/-- spec/17 R420-R422: `rwait` takes the next slot of a ring, or learns that it is closed; `rdone` gives the slot back; `rclose` ends
its wave's part as a producer. -/
def Obligations.RingsComplete : Prop :=
  ∀ (h : Hdr) (r : BitVec 4) (a d : Spec),
    let low (s : State) (q : Quarter) : Thread := s.mach.thr (s.mach.lowestOf q)
    let ring (s : State) (q : Quarter) : Option Ring := s.mach.ring? q.core r.toNat
    let answers (ok : State → Quarter → Ring → Prop) (ws : State → Quarter → Ring → List Word) (eff : State → Quarter → Ring → State → Prop) :
        Prop :=
      ∀ s q g, Running s q → q.tids ≠ [] → ring s q = some g → g.launch = q.launch →
        (∀ k ∈ q.tids, (s.mach.thr k).acquireReady = true) → ok s q g →
        ∃ t f, exec (.rwait h r d) s = .next t ∧ MemoryKept s t ∧ GroupFlight s t q h (.rwait h r d) true [] f ∧ f.done = true ∧
          f.writes = q.tids.map (fun k => (k, spWords d (ws s q g))) ∧ (∀ c ∈ t.mach.copies, c.core ≠ q.core) ∧ eff s q g t
    answers (fun _ _ g => g.closed = true) (fun _ _ _ => [0xFFFFFFFF, 0]) (fun s q _ t => ring t q = ring s q) ∧
    answers (fun s q g => g.closed = false ∧ g.ready = true ∧ g.slots ≠ [] ∧ g.want < g.slots.length ∧ (low s q).wave = g.owner)
      (fun _ _ g => [wN (g.slotOff + g.want * g.slotBytes), g.metaWord (g.slot g.want)])
      (fun s q g t => ∃ g', ring t q = some g' ∧ (g'.slot g.want).st = .held (low s q).wave ∧
        (∀ i, i ≠ g.want → g'.slot i = g.slot i) ∧ g'.want = (g.want + 1) % g.slots.length) ∧
    Accepts (.rdone h r a) h
      (fun s q => LowFree s q ∧ ∃ g k, ring s q = some g ∧ g.launch = q.launch ∧ g.closed = false ∧ g.drain = false ∧
        (low s q).wave = g.owner ∧ k < g.slots.length ∧ 0 < g.slotBytes ∧ g.marks.length < g.nprod ∧
        g.slotOff + k * g.slotBytes = ((low s q).rd (s.mach.thrFr (s.mach.lowestOf q)) a).toNat ∧ (g.slot k).st = .held g.owner)
      (fun s q t => ∀ g k, ring s q = some g →
        g.slotOff + k * g.slotBytes = ((low s q).rd (s.mach.thrFr (s.mach.lowestOf q)) a).toNat → k < g.slots.length →
        ∃ g', ring t q = some g' ∧ (g'.slot k).st = .empty ∧ ∀ i, i ≠ k → g'.slot i = g.slot i) ∧
    Accepts (.rclose h r) h
      (fun s q => LowFree s q ∧ ∃ g, ring s q = some g ∧ g.launch = q.launch ∧ g.closed = false ∧ g.drain = true ∧
        (low s q).wave ∉ g.marks ∧ g.marks.length + 1 < g.nprod)
      (fun s q t => ∀ g, ring s q = some g → ring t q = some { g with marks := g.marks ++ [(low s q).wave] })

/-- spec/06 R178, R179, spec/15 R379, R380: `gjoin` enters the wave into the table of its launch in its grove; at a `gleave` its
withdrawal begins, and its flag waits for the accesses of others.
spec/17 R431, spec/02 R80: a `sig` of this device ORs its word into a channel, whose route entry fires when it leaves zero; one
of another device is a message, and the thread's flag waits for the answer. -/
def Obligations.SharingAndSignals : Prop :=
  (
    ∀ (h : Hdr) (a : Spec),
      let low (s : State) (q : Quarter) : Thread := s.mach.thr (s.mach.lowestOf q)
      let num (s : State) (q : Quarter) : Nat := ((low s q).rd s.mach.free a).toNat
      let tab (s : State) (q : Quarter) : Option ShareTab := s.mach.share? (coreGrove q.core) q.launch
      Accepts (.gjoin h a) h
        (fun s q => num s q ≤ 23 ∧ s.mach.leaving (low s q).wave = false ∧ match tab s q with
          | none => (s.mach.shares.filter fun x => x.grove == coreGrove q.core).length < 8
          | some x => (∀ p ∈ x.members, p.1 ≠ num s q ∧ p.2 ≠ (low s q).wave) ∧ ∀ p ∈ x.closing, p.1 ≠ num s q)
        (fun s q t => ∃ x, tab t q = some x ∧
          x.members = (match tab s q with
            | none => []
            | some y => y.members) ++ [(num s q, (low s q).wave)]) ∧
      ∀ s q, Running s q → q.tids ≠ [] → ∃ t f o, exec (.gleave h) s = .next t ∧ MemoryKept s t ∧
        GroupFlight s t q h (.gleave h) false [o] f ∧ o.kind = .wide ∧
        t.mach.shares = s.mach.shares.map fun x =>
          { x with closing := x.closing ++ x.members.filter fun p => p.2 == (low s q).wave }) ∧
  (
    ∀ (h : Hdr) (sc : Scope) (a b : Spec),
      let chan (s : State) (p : Nat × Nat) : Nat := ((s.mach.thr p.2).rd (s.mach.fr p.1) a).toNat
      let val (s : State) (p : Nat × Nat) : Word := (s.mach.thr p.2).rd (s.mach.fr p.1 + 8) b
      (∀ s q, Running s q → s.mach.sigpend.length = 16 →
        (∀ p ∈ q.active, (s.mach.thr p.2).pend = [] ∧ bits (chan s p) 4 12 = 0 ∧ bits (chan s p) 28 4 = 0 ∧
          bits (chan s p) 16 12 = s.sys.devid) →
        ∃ t, exec (.sig h sc a b) s = .next t ∧ MemoryKept s t ∧ RegistersKept s t ∧ t.mach.flights = s.mach.flights ∧
          (∀ c, c < 16 → t.mach.sigpend.getD c 0 =
            (q.active.filter fun p => bits (chan s p) 0 4 == c).foldl (fun w p => w ||| val s p) (s.mach.sigpend.getD c 0)) ∧
          ∃ q', t.mach.quarter? q.id = some q' ∧ q'.pc = q.pc + 8 ∧ q'.slots = q.slots) ∧
      (∀ s q p, Running s q → q.active = [p] → (s.mach.thr p.2).pend = [] → bits (chan s p) 4 12 = 0 → bits (chan s p) 28 4 = 0 →
        bits (chan s p) 16 12 ≠ s.sys.devid → 7 ≤ sc.code → (look ({} : Route) s.sys.routes (bits (chan s p) 16 12)).v = true →
        ∃ t f, exec (.sig h sc a b) s = .next t ∧ MemoryKept s t ∧ RegistersKept s t ∧ t.mach.sigpend = s.mach.sigpend ∧
          f ∈ t.mach.flights ∧ f.owner = p.2 ∧ f.done = false ∧ (p.2, f.uid, s.sys.ticks) ∈ t.mach.sigWaits ∧
          t.mach.out = s.mach.out ++
            [⟨s.sys.devid, bits (chan s p) 16 12, 0, 0, .sig (bits (chan s p) 0 4) (val s p) p.2 f.uid⟩]))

(What to do):
Identify and extract each line of the listing that contains "Prop".

(Answer for the task):
def Obligations.RingsComplete : Prop :=
    let answers (ok : State → Quarter → Ring → Prop) (ws : State → Quarter → Ring → List Word) (eff : State → Quarter → Ring → State → Prop) :
        Prop :=
def Obligations.SharingAndSignals : Prop :=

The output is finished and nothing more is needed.